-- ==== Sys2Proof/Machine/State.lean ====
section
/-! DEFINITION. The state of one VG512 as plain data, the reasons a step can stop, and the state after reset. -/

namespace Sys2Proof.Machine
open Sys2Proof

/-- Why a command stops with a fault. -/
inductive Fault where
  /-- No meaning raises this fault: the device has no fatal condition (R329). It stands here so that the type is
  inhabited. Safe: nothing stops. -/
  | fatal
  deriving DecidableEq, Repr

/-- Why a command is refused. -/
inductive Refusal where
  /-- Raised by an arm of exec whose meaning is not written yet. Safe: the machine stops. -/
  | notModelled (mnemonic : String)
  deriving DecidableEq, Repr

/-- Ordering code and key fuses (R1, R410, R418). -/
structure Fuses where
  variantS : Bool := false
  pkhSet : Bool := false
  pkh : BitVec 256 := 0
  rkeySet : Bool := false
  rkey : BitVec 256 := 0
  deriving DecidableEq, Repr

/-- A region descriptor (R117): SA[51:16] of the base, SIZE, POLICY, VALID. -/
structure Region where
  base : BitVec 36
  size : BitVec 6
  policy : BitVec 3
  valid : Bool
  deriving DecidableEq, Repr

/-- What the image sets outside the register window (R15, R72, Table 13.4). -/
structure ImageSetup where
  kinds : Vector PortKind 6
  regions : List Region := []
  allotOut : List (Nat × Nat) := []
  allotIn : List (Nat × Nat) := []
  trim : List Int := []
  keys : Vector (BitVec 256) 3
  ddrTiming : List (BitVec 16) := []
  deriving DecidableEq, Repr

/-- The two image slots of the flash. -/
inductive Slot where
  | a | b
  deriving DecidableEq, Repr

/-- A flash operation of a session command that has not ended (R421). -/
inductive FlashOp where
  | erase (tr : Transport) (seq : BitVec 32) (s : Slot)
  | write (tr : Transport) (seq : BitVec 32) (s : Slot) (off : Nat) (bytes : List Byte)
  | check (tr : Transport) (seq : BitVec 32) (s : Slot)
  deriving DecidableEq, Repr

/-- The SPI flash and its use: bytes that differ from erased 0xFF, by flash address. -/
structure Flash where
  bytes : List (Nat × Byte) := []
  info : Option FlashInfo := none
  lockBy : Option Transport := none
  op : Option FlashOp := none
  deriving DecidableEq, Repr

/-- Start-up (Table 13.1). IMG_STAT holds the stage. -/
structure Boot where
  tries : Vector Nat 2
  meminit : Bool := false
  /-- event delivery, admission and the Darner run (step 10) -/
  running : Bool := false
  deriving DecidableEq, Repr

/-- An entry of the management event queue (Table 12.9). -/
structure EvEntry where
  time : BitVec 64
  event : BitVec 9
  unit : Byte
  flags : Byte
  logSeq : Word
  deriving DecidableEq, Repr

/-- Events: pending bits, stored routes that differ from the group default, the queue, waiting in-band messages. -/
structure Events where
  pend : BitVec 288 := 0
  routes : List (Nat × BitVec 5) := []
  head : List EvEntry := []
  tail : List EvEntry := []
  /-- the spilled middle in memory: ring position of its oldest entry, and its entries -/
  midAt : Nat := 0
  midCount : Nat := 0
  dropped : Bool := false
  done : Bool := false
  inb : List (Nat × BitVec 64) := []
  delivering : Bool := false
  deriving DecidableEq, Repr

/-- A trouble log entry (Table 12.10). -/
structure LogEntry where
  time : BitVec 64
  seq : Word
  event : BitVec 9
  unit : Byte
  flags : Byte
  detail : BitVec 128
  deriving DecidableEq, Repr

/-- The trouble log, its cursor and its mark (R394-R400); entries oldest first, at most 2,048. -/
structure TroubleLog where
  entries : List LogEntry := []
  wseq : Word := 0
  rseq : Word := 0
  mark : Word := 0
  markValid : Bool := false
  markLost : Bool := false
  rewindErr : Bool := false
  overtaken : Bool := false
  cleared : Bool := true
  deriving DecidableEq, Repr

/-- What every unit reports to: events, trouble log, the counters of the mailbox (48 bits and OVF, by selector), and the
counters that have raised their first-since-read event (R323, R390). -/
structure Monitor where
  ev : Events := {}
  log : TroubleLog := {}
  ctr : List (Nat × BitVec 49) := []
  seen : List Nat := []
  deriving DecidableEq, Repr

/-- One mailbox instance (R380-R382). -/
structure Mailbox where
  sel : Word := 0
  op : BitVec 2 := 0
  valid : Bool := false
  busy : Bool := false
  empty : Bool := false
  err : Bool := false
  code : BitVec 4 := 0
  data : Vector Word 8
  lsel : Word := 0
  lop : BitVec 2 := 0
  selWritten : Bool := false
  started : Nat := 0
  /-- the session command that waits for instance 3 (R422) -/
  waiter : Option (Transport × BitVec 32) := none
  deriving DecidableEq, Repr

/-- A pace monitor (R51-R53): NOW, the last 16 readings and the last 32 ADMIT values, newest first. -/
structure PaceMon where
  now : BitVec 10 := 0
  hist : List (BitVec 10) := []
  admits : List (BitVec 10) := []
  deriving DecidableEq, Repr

**PROBLEM REQUIREMENTS:**
Looking at the data above, write out exactly the lines that start at the one containing "allotIn : List (Nat × Nat) := []" and end at the one containing "inductive FlashOp where"; include both and nothing beyond.

**SOLUTION TO THE PROBLEM:**
  allotIn : List (Nat × Nat) := []
  trim : List Int := []
  keys : Vector (BitVec 256) 3
  ddrTiming : List (BitVec 16) := []
  deriving DecidableEq, Repr

/-- The two image slots of the flash. -/
inductive Slot where
  | a | b
  deriving DecidableEq, Repr

/-- A flash operation of a session command that has not ended (R421). -/
inductive FlashOp where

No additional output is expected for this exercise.